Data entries
-- ==== Sys2Proof/Machine/Float.lean ====
section
/-!
DEFINITION. Floating-point arithmetic on bit patterns (06 R139 to R146): exact values, one rounding, the special values the
manual fixes. A format is (exponent bits, fraction bits); a pattern is a natural number below 2^(1 + ebits + fbits).
-/
namespace Sys2Proof.Machine

/-- A binary interchange format (06 R140). -/
structure Fmt where
  ebits : Nat
  fbits : Nat
  deriving DecidableEq, Repr

/-- binary32 -/
def f32 : Fmt := ⟨8, 23⟩
/-- binary64 -/
def f64 : Fmt := ⟨11, 52⟩
/-- binary16 -/
def f16 : Fmt := ⟨5, 10⟩
/-- bfloat16 -/
def bf16 : Fmt := ⟨8, 7⟩

/-- The exponent of the least subnormal: every finite value is a multiple of 2 to this power. -/
def Fmt.qmin (f : Fmt) : Int := 2 - 2 ^ (f.ebits - 1) - f.fbits

/-- The pattern of +∞. -/
def Fmt.infBits (f : Fmt) : Nat := (2 ^ f.ebits - 1) * 2 ^ f.fbits

/-- The pattern of the sign bit. -/
def Fmt.signBit (f : Fmt) : Nat := 2 ^ (f.ebits + f.fbits)

/-- The canonical quiet NaN (06 R142). -/
def Fmt.nan (f : Fmt) : Nat := f.infBits + 2 ^ (f.fbits - 1)

/-- The pattern of a magnitude with a sign. -/
def Fmt.signed (f : Fmt) (s : Bool) (mag : Nat) : Nat := if s then f.signBit + mag else mag

/-- A value: NaN, an infinity, or (-1)^s × m × 2^e. -/
inductive FVal where
  | nan
  | inf (s : Bool)
  | fin (s : Bool) (m : Nat) (e : Int)
  deriving DecidableEq, Repr

/-- The sign bit of a pattern. -/
def Fmt.neg? (f : Fmt) (x : Nat) : Bool := x / f.signBit % 2 == 1

/-- The magnitude bits of a pattern. -/
def Fmt.mag (f : Fmt) (x : Nat) : Nat := x % f.signBit

/-- A pattern is a NaN. -/
def Fmt.isNan (f : Fmt) (x : Nat) : Bool := decide (f.infBits < f.mag x)

/-- The value of a pattern. -/
def Fmt.val (f : Fmt) (x : Nat) : FVal :=
  let s := f.neg? x
  let m := f.mag x
  if f.infBits < m then .nan
  else if m = f.infBits then .inf s
  else
    let ef := m / 2 ^ f.fbits
    let fr := m % 2 ^ f.fbits
    if ef = 0 then .fin s fr f.qmin else .fin s (fr + 2 ^ f.fbits) (f.qmin + ef - 1)

/-- An infinity as a rounded operation gives it: sat replaces it (06 R141). -/
def Fmt.infinity (f : Fmt) (sat s : Bool) : Nat := f.signed s (if sat then f.infBits - 1 else f.infBits)

/-- What an overflow gives for a direction (06 R140). -/
def Fmt.overflow (f : Fmt) (rnd : Nat) (sat s : Bool) : Nat :=
  let toInf := rnd = 0 || rnd = 4 || (rnd = 2 && !s) || (rnd = 3 && s)
  f.signed s (if toInf && !sat then f.infBits else f.infBits - 1)

/-- Whether a direction rounds a magnitude up: `c` compares the discarded part with one half (0 less, 1 equal, 2 more),
`exact` says that nothing is discarded (06 R140, 03 R69). -/
def roundUp (rnd : Nat) (s odd exact : Bool) (c : Nat) : Bool :=
  match rnd with
  | 0 => c == 2 || (c == 1 && odd)
  | 1 => false
  | 2 => !s && !exact
  | 3 => s && !exact
  | _ => c == 2 || c == 1

/-- Compares a remainder and a sticky bit with half of 2^k: 0 less, 1 equal, 2 more. -/
def cmpHalf (rem k : Nat) (sticky : Bool) : Nat :=
  let twice := 2 * rem
  if twice < 2 ^ k then 0 else if twice = 2 ^ k && !sticky then 1 else 2

/-- (n + δ) × 2^e rounded to a multiple of 2^q, as a count of 2^q; δ is 0, or strictly between 0 and 1 when `sticky`. -/
def roundAt (rnd : Nat) (s : Bool) (n : Nat) (e q : Int) (sticky : Bool) : Nat :=
  if q ≤ e then n * 2 ^ (e - q).toNat
  else
    let k := (q - e).toNat
    let m := n / 2 ^ k
    let rem := n % 2 ^ k
    if roundUp rnd s (m % 2 == 1) (rem == 0 && !sticky) (cmpHalf rem k sticky) then m + 1 else m

/-- `round((-1)^s × (n + δ) × 2^e, f)` (06 R140). With `sticky`, n must hold at least three bits more than the format. -/
def Fmt.round (f : Fmt) (rnd : Nat) (sat s : Bool) (n : Nat) (e : Int) (sticky : Bool) : Nat :=
  if n = 0 && !sticky then f.signed s 0
  else
    let top : Int := Nat.log2 n + e
    let q := if f.qmin ≤ top - f.fbits then top - f.fbits else f.qmin
    let m := roundAt rnd s n e q sticky
    let bits := (q - f.qmin).toNat * 2 ^ f.fbits + m
    if f.infBits ≤ bits then f.overflow rnd sat s else f.signed s bits

/-- An exact signed integer × 2^e, rounded; an exact zero takes the sign the caller gives. -/
def Fmt.roundInt (f : Fmt) (rnd : Nat) (sat : Bool) (z : Bool) (n e : Int) : Nat :=
  if n = 0 then f.signed z 0 else f.round rnd sat (decide (n < 0)) n.natAbs e false

/-- The signed integer of a value's magnitude scaled to 2^q, for q at most its exponent. -/
def scaled (s : Bool) (m : Nat) (e q : Int) : Int :=
  let v : Int := m * 2 ^ (e - q).toNat
  if s then -v else v

/-- The sum of two values (06 R140, R144). -/
def Fmt.addVal (f : Fmt) (rnd : Nat) (sat : Bool) (x y : FVal) : Nat :=
  match x, y with
  | .nan, _ => f.nan
  | _, .nan => f.nan
  | .inf s, .inf t => if s = t then f.infinity sat s else f.nan
  | .inf s, .fin _ _ _ => f.infinity sat s
  | .fin _ _ _, .inf t => f.infinity sat t
  | .fin s m e, .fin t n g =>
    let q := if e ≤ g then e else g
    f.roundInt rnd sat (if s = t then s else rnd == 3) (scaled s m e q + scaled t n g q) q

/-- The exact product of two values. -/
def mulVal (x y : FVal) : FVal :=
  match x, y with
  | .nan, _ => .nan
  | _, .nan => .nan
  | .inf s, .inf t => .inf (s != t)
  | .inf s, .fin t n _ => if n = 0 then .nan else .inf (s != t)
  | .fin s m _, .inf t => if m = 0 then .nan else .inf (s != t)
  | .fin s m e, .fin t n g => .fin (s != t) (m * n) (e + g)

/-- A value rounded into a format. -/
def Fmt.ofVal (f : Fmt) (rnd : Nat) (sat : Bool) (x : FVal) : Nat :=
  match x with
  | .nan => f.nan
  | .inf s => f.infinity sat s
  | .fin s m e => f.round rnd sat s m e false

/-- The negation of a value. -/
def negVal (x : FVal) : FVal :=
  match x with
  | .nan => .nan
  | .inf s => .inf (!s)
  | .fin s m e => .fin (!s) m e

/-- `fadd` and its counterparts. -/
def Fmt.add (f : Fmt) (rnd : Nat) (sat : Bool) (x y : Nat) : Nat := f.addVal rnd sat (f.val x) (f.val y)

/-- `fsub` and its counterparts. -/
def Fmt.sub (f : Fmt) (rnd : Nat) (sat : Bool) (x y : Nat) : Nat := f.addVal rnd sat (f.val x) (negVal (f.val y))

/-- `fmul` and its counterparts. -/
def Fmt.mul (f : Fmt) (rnd : Nat) (sat : Bool) (x y : Nat) : Nat := f.ofVal rnd sat (mulVal (f.val x) (f.val y))

/-- `fma`: z + x × y with one rounding. -/
def Fmt.fma (f : Fmt) (rnd : Nat) (sat : Bool) (x y z : Nat) : Nat :=
  f.addVal rnd sat (f.val z) (mulVal (f.val x) (f.val y))

/-- The quotient of two values. -/
def Fmt.divVal (f : Fmt) (rnd : Nat) (sat : Bool) (x y : FVal) : Nat :=
  match x, y with
  | .nan, _ => f.nan
  | _, .nan => f.nan
  | .inf _, .inf _ => f.nan
  | .inf s, .fin t _ _ => f.infinity sat (s != t)
  | .fin s _ _, .inf t => f.signed (s != t) 0
  | .fin s m e, .fin t n g =>
    if n = 0 then (if m = 0 then f.nan else f.infinity sat (s != t))
    else
      let k := f.fbits + 4 + Nat.log2 n
      f.round rnd sat (s != t) (m * 2 ^ k / n) (e - g - k) (m * 2 ^ k % n != 0)

/-- `fdiv` and `ddiv`. -/
def Fmt.div (f : Fmt) (rnd : Nat) (sat : Bool) (x y : Nat) : Nat := f.divVal rnd sat (f.val x) (f.val y)

/-- `frcp`: 1 / x. -/
def Fmt.rcp (f : Fmt) (rnd : Nat) (sat : Bool) (x : Nat) : Nat := f.divVal rnd sat (.fin false 1 0) (f.val x)

/-- The integer square root, bit k downward. -/
def isqrtFrom (k n r : Nat) : Nat :=
  match k with
  | 0 => if (r + 1) * (r + 1) ≤ n then r + 1 else r
  | k + 1 => let c := r + 2 ^ (k + 1); isqrtFrom k n (if c * c ≤ n then c else r)

/-- The integer square root. -/
def isqrt (n : Nat) : Nat := isqrtFrom (Nat.log2 n / 2 + 1) n 0

/-- `fsqrt` and `dsqrt` (06 R145). -/
def Fmt.sqrt (f : Fmt) (rnd : Nat) (sat : Bool) (x : Nat) : Nat :=
  match f.val x with
  | .nan => f.nan
  | .inf s => if s then f.nan else f.infinity sat false
  | .fin s m e =>
    if m = 0 then f.signed s 0
    else if s then f.nan
    else
      let odd := (e % 2).toNat
      let n := m * 2 ^ (2 * (f.fbits + 4) + odd)
      let r := isqrt n
      f.round rnd sat false r ((e - odd) / 2 - (f.fbits + 4)) (r * r != n)

/-- `frsq`: 1 / √x (06 R145). -/
def Fmt.rsqrt (f : Fmt) (rnd : Nat) (sat : Bool) (x : Nat) : Nat :=
  match f.val x with
  | .nan => f.nan
  | .inf s => if s then f.nan else f.signed false 0
  | .fin s m e =>
    if m = 0 then f.infinity sat s
    else if s then f.nan
    else
      let odd := (e % 2).toNat
      let m1 := m * 2 ^ odd
      let k := f.fbits + 4 + Nat.log2 m1
      let r := isqrt (2 ^ (2 * k) / m1)
      f.round rnd sat false r (-((e - odd) / 2) - k) (r * r * m1 != 2 ^ (2 * k))

/-- The product, at 128 fraction bits, of `acc` and of 2^(2^-i) for each bit of `frac`, most significant first; `root` is
2^(2^-i) and `bits` counts the fraction bits that remain. -/
def exp2Bits (bits frac root acc : Nat) : Nat :=
  match bits with
  | 0 => acc
  | b + 1 =>
    let r := isqrt (root * 2 ^ 128)
    exp2Bits b (frac % 2 ^ b) r (if frac / 2 ^ b = 1 then acc * r / 2 ^ 128 else acc)

/-- `fexp2`: 2^x, correctly rounded (06 R144, R145). 2^x of a value that is no integer is irrational, so the discarded part
is never zero. -/
def Fmt.exp2 (f : Fmt) (rnd : Nat) (sat : Bool) (x : Nat) : Nat :=
  match f.val x with
  | .nan => f.nan
  | .inf s => if s then f.signed false 0 else f.infinity sat false
  | .fin s m e =>
    if m = 0 then f.round rnd sat false 1 0 false
    else if Nat.log2 m + e < -60 then
      -- within 2^-60 of 1 and not 1
      if s then f.round rnd sat false (2 ^ 100 - 1) (-100) true else f.round rnd sat false (2 ^ 100) (-100) true
    else if 12 ≤ Nat.log2 m + e then
      -- past every format of the manual
      if s then f.round rnd sat false 0 (f.qmin - 10) true else f.overflow rnd sat false
    else
      let fb := (if e < 0 then -e else 0).toNat
      let v := scaled s m e (-fb)
      let k := v / 2 ^ fb
      let fr := (v % 2 ^ fb).toNat
      if fr = 0 then f.round rnd sat false 1 k false
      else f.round rnd sat false (exp2Bits fb fr (2 * 2 ^ 128) (2 ^ 128)) (k - 128) true

/-- `n` bits of log2 y, most significant first, for y in [1, 2) at 400 fraction bits, by squaring. -/
def log2Bits (n y acc : Nat) : Nat :=
  match n with
  | 0 => acc
  | n + 1 =>
    let z := y * y / 2 ^ 400
    if 2 * 2 ^ 400 ≤ z then log2Bits n (z / 2) (2 * acc + 1) else log2Bits n z (2 * acc)

/-- `flog2`: log2 x, correctly rounded (06 R144, R145). log2 of a value that is no power of two is irrational. -/
def Fmt.log2 (f : Fmt) (rnd : Nat) (sat : Bool) (x : Nat) : Nat :=
  match f.val x with
  | .nan => f.nan
  | .inf s => if s then f.nan else f.infinity sat false
  | .fin s m e =>
    if m = 0 then f.infinity sat true
    else if s then f.nan
    else
      let k := Nat.log2 m
      let top : Int := k + e
      if m = 2 ^ k then f.roundInt rnd sat false top 0
      else
        let t : Int := top * 2 ^ 128 + log2Bits 128 (m * 2 ^ (400 - k)) 0
        if 0 ≤ t then f.round rnd sat false t.toNat (-128) true
        else f.round rnd sat true (-t - 1).toNat (-128) true

/-- A value rounded to an integer in a direction, as a signed integer (06 R150). -/
def intOf (rnd : Nat) (s : Bool) (m : Nat) (e : Int) : Int :=
  let n : Int := roundAt rnd s m e 0 false
  if s then -n else n

/-- `frnd` (06 R145): a result of zero keeps the sign of x. -/
def Fmt.rint (f : Fmt) (rnd : Nat) (sat : Bool) (x : Nat) : Nat :=
  match f.val x with
  | .nan => f.nan
  | .inf s => f.infinity sat s
  | .fin s m e => f.round rnd sat s (roundAt rnd s m e 0 false) 0 false

/-- A value × 2^k rounded to an integer and clamped; a NaN gives 0 (06 R150). -/
def Fmt.toInt (f : Fmt) (rnd : Nat) (k lo hi : Int) (x : Nat) : Int :=
  match f.val x with
  | .nan => 0
  | .inf s => if s then lo else hi
  | .fin s m e =>
    let v := intOf rnd s m (e + k)
    if v < lo then lo else if hi < v then hi else v

/-- A key that orders finite values and infinities, with -0 below +0 (06 R145). -/
def Fmt.key (f : Fmt) (x : Nat) : Int := if f.neg? x then -(f.mag x : Int) - 1 else f.mag x

/-- `fmin` (minimumNumber, 06 R145). -/
def Fmt.min (f : Fmt) (x y : Nat) : Nat :=
  if f.isNan x then (if f.isNan y then f.nan else y)
  else if f.isNan y then x
  else if f.key x ≤ f.key y then x else y

/-- `fmax` (maximumNumber, 06 R145). -/
def Fmt.max (f : Fmt) (x y : Nat) : Nat :=
  if f.isNan x then (if f.isNan y then f.nan else y)
  else if f.isNan y then x
  else if f.key x ≤ f.key y then y else x

/-- `fabs` (06 R144): a NaN gives the canonical NaN. -/
def Fmt.abs (f : Fmt) (x : Nat) : Nat := if f.isNan x then f.nan else f.mag x

/-- `fneg` (06 R144). -/
def Fmt.negate (f : Fmt) (x : Nat) : Nat := if f.isNan x then f.nan else f.signed (!f.neg? x) (f.mag x)

/-- The key without the distinction of the two zeros. -/
def Fmt.order (f : Fmt) (x : Nat) : Int := if f.neg? x then -(f.mag x : Int) else f.mag x

/-- x = y; a NaN makes it false (06 R144). -/
def Fmt.eq (f : Fmt) (x y : Nat) : Bool := !f.isNan x && !f.isNan y && f.order x == f.order y

/-- x < y; a NaN makes it false. -/
def Fmt.lt (f : Fmt) (x y : Nat) : Bool := !f.isNan x && !f.isNan y && decide (f.order x < f.order y)

/-- x ≤ y; a NaN makes it false. -/
def Fmt.le (f : Fmt) (x y : Nat) : Bool := !f.isNan x && !f.isNan y && decide (f.order x ≤ f.order y)

/-- x or y is a NaN. -/
def Fmt.un (f : Fmt) (x y : Nat) : Bool := f.isNan x || f.isNan y

/-- The class bit of a pattern (06 R146). -/
def Fmt.classBit (f : Fmt) (x : Nat) : Nat :=
  let m := f.mag x
  let s := f.neg? x
  if f.infBits < m then (if m < f.nan then 8 else 9)
  else if m = f.infBits then (if s then 0 else 7)
  else if m = 0 then (if s then 3 else 4)
  else if m < 2 ^ f.fbits then (if s then 2 else 5)
  else if s then 1 else 6

/-- `fclass` (06 R146). -/
def Fmt.classMask (f : Fmt) (x : Nat) : Nat := 2 ^ f.classBit x

/-- A float operation on words. -/
def w32 (n : Nat) : Word := BitVec.ofNat 32 n

/-- A float operation on pairs. -/
def w64 (n : Nat) : Pair := BitVec.ofNat 64 n

end Sys2Proof.Machine
end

• [What is expected]: Could you restate word for word the lines above, from the one that contains "if n = 0 then f.signed" through the one that contains "R140, R144). -/", and no others?

• [Output for this task]:
  if n = 0 then f.signed z 0 else f.round rnd sat (decide (n < 0)) n.natAbs e false

/-- The signed integer of a value's magnitude scaled to 2^q, for q at most its exponent. -/
def scaled (s : Bool) (m : Nat) (e q : Int) : Int :=
  let v : Int := m * 2 ^ (e - q).toNat
  if s then -v else v

/-- The sum of two values (06 R140, R144). -/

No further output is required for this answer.